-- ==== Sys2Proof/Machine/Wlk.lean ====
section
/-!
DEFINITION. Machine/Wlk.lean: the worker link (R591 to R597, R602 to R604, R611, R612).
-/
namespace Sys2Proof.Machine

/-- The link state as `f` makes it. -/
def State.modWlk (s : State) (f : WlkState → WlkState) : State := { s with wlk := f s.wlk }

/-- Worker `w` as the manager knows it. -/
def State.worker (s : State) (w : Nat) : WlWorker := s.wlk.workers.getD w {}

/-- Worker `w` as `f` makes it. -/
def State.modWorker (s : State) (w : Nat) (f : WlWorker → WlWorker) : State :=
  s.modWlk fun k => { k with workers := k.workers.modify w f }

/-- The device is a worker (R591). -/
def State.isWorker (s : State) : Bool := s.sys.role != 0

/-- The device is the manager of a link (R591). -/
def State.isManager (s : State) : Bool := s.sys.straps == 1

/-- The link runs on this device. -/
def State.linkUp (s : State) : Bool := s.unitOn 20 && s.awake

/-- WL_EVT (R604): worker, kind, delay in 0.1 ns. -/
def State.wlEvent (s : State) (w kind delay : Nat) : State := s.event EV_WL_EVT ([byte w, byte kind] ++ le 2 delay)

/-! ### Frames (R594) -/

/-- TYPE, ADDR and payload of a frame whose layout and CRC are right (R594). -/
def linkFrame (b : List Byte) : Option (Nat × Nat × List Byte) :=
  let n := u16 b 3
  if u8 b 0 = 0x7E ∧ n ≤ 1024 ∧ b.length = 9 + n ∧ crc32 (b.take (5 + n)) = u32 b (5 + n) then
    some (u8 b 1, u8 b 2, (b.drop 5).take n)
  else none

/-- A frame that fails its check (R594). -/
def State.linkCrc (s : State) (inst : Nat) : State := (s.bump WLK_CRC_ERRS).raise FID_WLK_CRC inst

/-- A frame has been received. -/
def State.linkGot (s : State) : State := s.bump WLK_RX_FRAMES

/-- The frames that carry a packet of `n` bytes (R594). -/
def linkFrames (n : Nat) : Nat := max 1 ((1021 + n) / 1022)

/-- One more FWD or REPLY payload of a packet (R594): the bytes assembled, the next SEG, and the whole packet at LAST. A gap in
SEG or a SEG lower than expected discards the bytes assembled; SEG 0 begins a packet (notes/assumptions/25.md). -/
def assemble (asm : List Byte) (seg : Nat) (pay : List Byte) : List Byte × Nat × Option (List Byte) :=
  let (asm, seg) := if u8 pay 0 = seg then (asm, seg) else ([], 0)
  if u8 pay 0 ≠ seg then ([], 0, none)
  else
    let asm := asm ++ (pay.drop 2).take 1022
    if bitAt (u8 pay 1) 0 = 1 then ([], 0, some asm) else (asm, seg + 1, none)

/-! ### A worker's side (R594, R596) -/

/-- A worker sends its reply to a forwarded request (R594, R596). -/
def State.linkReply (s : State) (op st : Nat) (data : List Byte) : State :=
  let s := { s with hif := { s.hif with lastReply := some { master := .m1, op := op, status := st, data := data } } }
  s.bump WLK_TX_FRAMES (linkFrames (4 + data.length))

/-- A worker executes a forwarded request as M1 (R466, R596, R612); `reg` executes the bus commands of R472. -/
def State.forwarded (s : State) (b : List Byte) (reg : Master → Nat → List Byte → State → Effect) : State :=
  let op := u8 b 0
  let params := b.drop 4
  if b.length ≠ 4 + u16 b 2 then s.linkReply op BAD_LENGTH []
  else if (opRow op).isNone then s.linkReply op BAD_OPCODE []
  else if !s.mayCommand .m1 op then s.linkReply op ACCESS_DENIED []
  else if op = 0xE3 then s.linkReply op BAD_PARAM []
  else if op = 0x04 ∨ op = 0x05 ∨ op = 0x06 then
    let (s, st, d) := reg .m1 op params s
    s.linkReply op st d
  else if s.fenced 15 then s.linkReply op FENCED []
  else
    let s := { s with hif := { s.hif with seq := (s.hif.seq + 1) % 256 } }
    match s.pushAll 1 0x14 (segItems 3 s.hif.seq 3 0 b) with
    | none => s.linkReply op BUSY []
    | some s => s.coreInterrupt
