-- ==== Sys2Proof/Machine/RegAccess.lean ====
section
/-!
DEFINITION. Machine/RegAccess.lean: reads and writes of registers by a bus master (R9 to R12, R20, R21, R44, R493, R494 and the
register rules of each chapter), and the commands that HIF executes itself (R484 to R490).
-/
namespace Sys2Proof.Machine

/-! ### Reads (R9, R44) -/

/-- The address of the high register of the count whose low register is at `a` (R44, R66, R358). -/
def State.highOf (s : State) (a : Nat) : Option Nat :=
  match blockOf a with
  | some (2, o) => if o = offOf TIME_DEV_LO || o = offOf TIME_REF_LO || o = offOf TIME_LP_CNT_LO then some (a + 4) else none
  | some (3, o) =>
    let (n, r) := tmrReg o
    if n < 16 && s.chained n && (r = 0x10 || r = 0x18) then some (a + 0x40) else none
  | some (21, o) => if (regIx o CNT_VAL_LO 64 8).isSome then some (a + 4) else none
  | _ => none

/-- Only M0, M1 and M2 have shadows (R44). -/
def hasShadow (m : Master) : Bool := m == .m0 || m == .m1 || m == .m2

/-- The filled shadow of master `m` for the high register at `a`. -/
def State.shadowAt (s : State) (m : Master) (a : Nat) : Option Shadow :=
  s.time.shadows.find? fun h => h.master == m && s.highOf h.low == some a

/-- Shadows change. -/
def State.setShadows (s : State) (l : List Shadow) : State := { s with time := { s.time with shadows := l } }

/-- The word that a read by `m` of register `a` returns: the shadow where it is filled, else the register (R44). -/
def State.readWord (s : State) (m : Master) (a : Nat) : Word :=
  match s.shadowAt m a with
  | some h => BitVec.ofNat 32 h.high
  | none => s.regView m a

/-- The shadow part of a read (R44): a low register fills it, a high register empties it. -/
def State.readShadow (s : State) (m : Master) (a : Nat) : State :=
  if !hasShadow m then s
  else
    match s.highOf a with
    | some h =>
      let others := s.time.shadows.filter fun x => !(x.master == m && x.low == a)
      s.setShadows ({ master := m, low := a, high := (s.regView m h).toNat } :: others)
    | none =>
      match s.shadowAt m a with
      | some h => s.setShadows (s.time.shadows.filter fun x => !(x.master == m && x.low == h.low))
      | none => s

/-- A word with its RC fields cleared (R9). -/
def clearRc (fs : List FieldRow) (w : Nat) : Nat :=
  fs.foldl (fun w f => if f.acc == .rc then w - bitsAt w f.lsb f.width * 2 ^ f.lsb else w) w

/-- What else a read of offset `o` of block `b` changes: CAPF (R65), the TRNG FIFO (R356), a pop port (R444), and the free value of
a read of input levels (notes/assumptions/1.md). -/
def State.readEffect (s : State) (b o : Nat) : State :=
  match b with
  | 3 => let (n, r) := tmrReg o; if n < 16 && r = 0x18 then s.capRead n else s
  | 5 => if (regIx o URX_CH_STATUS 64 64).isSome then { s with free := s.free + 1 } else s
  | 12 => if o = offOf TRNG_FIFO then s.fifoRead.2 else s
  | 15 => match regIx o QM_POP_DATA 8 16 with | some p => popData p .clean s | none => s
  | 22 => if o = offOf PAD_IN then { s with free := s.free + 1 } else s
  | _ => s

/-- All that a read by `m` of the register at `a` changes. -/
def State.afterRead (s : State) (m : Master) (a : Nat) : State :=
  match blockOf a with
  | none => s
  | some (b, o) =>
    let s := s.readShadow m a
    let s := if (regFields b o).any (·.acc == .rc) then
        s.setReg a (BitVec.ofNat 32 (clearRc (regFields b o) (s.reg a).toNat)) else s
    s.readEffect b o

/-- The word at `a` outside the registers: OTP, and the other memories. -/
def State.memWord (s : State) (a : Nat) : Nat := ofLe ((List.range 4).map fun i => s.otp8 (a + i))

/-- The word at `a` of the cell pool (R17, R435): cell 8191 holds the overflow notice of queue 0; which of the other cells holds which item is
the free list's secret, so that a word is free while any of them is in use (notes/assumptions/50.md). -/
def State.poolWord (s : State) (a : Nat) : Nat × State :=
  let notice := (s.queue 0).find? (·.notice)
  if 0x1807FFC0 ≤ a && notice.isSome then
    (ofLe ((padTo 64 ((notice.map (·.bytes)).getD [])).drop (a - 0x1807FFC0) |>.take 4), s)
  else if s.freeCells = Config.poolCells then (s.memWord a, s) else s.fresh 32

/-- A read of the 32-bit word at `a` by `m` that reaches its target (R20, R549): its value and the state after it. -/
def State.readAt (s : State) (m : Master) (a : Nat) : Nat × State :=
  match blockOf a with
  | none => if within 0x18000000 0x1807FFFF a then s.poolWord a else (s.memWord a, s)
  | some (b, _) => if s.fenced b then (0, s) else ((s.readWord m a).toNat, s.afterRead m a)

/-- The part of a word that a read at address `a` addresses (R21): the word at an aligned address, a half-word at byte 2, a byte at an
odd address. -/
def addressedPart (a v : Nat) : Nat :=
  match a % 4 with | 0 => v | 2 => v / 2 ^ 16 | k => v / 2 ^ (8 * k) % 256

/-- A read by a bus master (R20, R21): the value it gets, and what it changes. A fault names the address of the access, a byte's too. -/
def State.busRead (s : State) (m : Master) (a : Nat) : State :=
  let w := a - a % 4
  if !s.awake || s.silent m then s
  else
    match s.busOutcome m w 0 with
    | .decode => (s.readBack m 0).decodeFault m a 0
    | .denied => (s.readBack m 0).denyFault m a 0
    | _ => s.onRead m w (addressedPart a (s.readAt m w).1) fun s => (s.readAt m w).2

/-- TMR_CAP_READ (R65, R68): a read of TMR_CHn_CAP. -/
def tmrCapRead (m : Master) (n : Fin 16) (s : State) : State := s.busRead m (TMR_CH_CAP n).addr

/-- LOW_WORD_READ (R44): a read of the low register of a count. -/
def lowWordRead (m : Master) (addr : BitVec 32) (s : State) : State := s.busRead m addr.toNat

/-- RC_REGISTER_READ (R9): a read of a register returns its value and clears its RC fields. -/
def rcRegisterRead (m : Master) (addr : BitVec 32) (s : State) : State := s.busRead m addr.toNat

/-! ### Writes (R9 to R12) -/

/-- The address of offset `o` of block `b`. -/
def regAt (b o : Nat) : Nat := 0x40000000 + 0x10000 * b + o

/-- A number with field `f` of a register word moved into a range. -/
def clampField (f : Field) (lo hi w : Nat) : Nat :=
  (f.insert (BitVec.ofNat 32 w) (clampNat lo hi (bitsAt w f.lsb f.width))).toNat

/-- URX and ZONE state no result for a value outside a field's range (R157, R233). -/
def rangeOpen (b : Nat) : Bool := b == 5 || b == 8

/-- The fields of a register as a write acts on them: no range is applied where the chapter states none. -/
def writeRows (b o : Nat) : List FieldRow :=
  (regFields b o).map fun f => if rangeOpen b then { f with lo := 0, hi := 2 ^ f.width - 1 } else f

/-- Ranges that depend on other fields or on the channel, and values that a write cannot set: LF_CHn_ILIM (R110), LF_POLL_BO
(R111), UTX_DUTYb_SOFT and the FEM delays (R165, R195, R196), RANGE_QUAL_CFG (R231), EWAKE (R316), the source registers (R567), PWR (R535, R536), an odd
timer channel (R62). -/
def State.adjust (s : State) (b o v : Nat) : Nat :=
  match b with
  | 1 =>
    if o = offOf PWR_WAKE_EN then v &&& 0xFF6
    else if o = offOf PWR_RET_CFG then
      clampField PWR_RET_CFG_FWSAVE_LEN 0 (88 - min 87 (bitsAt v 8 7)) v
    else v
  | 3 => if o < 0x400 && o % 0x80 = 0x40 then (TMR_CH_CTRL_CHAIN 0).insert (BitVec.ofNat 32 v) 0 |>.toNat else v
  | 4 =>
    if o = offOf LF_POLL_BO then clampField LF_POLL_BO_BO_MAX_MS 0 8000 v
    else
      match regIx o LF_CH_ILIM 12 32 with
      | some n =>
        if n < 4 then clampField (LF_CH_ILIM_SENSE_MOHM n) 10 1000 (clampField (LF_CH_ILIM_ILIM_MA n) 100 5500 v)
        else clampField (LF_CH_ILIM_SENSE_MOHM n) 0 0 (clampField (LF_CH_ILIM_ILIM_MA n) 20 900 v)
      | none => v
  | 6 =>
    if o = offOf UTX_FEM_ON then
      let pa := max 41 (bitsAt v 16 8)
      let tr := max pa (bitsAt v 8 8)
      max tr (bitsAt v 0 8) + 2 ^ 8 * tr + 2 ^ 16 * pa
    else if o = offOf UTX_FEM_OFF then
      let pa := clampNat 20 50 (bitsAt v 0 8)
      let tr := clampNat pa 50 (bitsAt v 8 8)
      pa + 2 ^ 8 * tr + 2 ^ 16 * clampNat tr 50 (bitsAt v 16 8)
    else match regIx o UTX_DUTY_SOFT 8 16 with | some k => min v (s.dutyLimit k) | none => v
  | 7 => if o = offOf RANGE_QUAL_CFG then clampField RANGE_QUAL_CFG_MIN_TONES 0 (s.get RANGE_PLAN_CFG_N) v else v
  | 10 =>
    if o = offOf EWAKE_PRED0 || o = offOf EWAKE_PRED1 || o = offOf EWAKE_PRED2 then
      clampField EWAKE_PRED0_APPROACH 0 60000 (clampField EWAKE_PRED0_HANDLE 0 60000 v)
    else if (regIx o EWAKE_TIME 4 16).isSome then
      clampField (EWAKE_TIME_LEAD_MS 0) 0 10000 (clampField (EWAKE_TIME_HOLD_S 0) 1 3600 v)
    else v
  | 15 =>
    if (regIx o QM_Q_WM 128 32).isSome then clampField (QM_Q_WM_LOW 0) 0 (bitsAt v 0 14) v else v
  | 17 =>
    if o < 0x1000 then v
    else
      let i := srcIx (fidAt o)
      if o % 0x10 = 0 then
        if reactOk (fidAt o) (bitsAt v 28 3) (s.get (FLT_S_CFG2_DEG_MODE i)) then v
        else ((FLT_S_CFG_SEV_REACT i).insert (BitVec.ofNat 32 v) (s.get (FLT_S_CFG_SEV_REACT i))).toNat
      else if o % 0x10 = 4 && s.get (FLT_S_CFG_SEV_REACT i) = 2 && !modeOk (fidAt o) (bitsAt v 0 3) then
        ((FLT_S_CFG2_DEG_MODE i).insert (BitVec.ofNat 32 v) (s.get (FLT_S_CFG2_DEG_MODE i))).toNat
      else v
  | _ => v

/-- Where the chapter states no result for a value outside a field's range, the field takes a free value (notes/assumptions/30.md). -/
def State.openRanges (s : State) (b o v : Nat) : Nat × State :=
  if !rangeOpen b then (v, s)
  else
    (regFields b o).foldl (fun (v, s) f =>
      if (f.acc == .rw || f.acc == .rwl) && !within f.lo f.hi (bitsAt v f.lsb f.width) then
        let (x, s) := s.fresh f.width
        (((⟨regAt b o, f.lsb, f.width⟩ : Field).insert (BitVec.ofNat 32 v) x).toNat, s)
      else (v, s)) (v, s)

★ ★ ★

§ Problem to work on: Where the line holding "def State.readAt (s" appears in the listing above, start reproducing exactly, and end with the line holding "odd address. -/".

§ Your response:
def State.readAt (s : State) (m : Master) (a : Nat) : Nat × State :=
  match blockOf a with
  | none => if within 0x18000000 0x1807FFFF a then s.poolWord a else (s.memWord a, s)
  | some (b, _) => if s.fenced b then (0, s) else ((s.readWord m a).toNat, s.afterRead m a)

/-- The part of a word that a read at address `a` addresses (R21): the word at an aligned address, a half-word at byte 2, a byte at an
odd address. -/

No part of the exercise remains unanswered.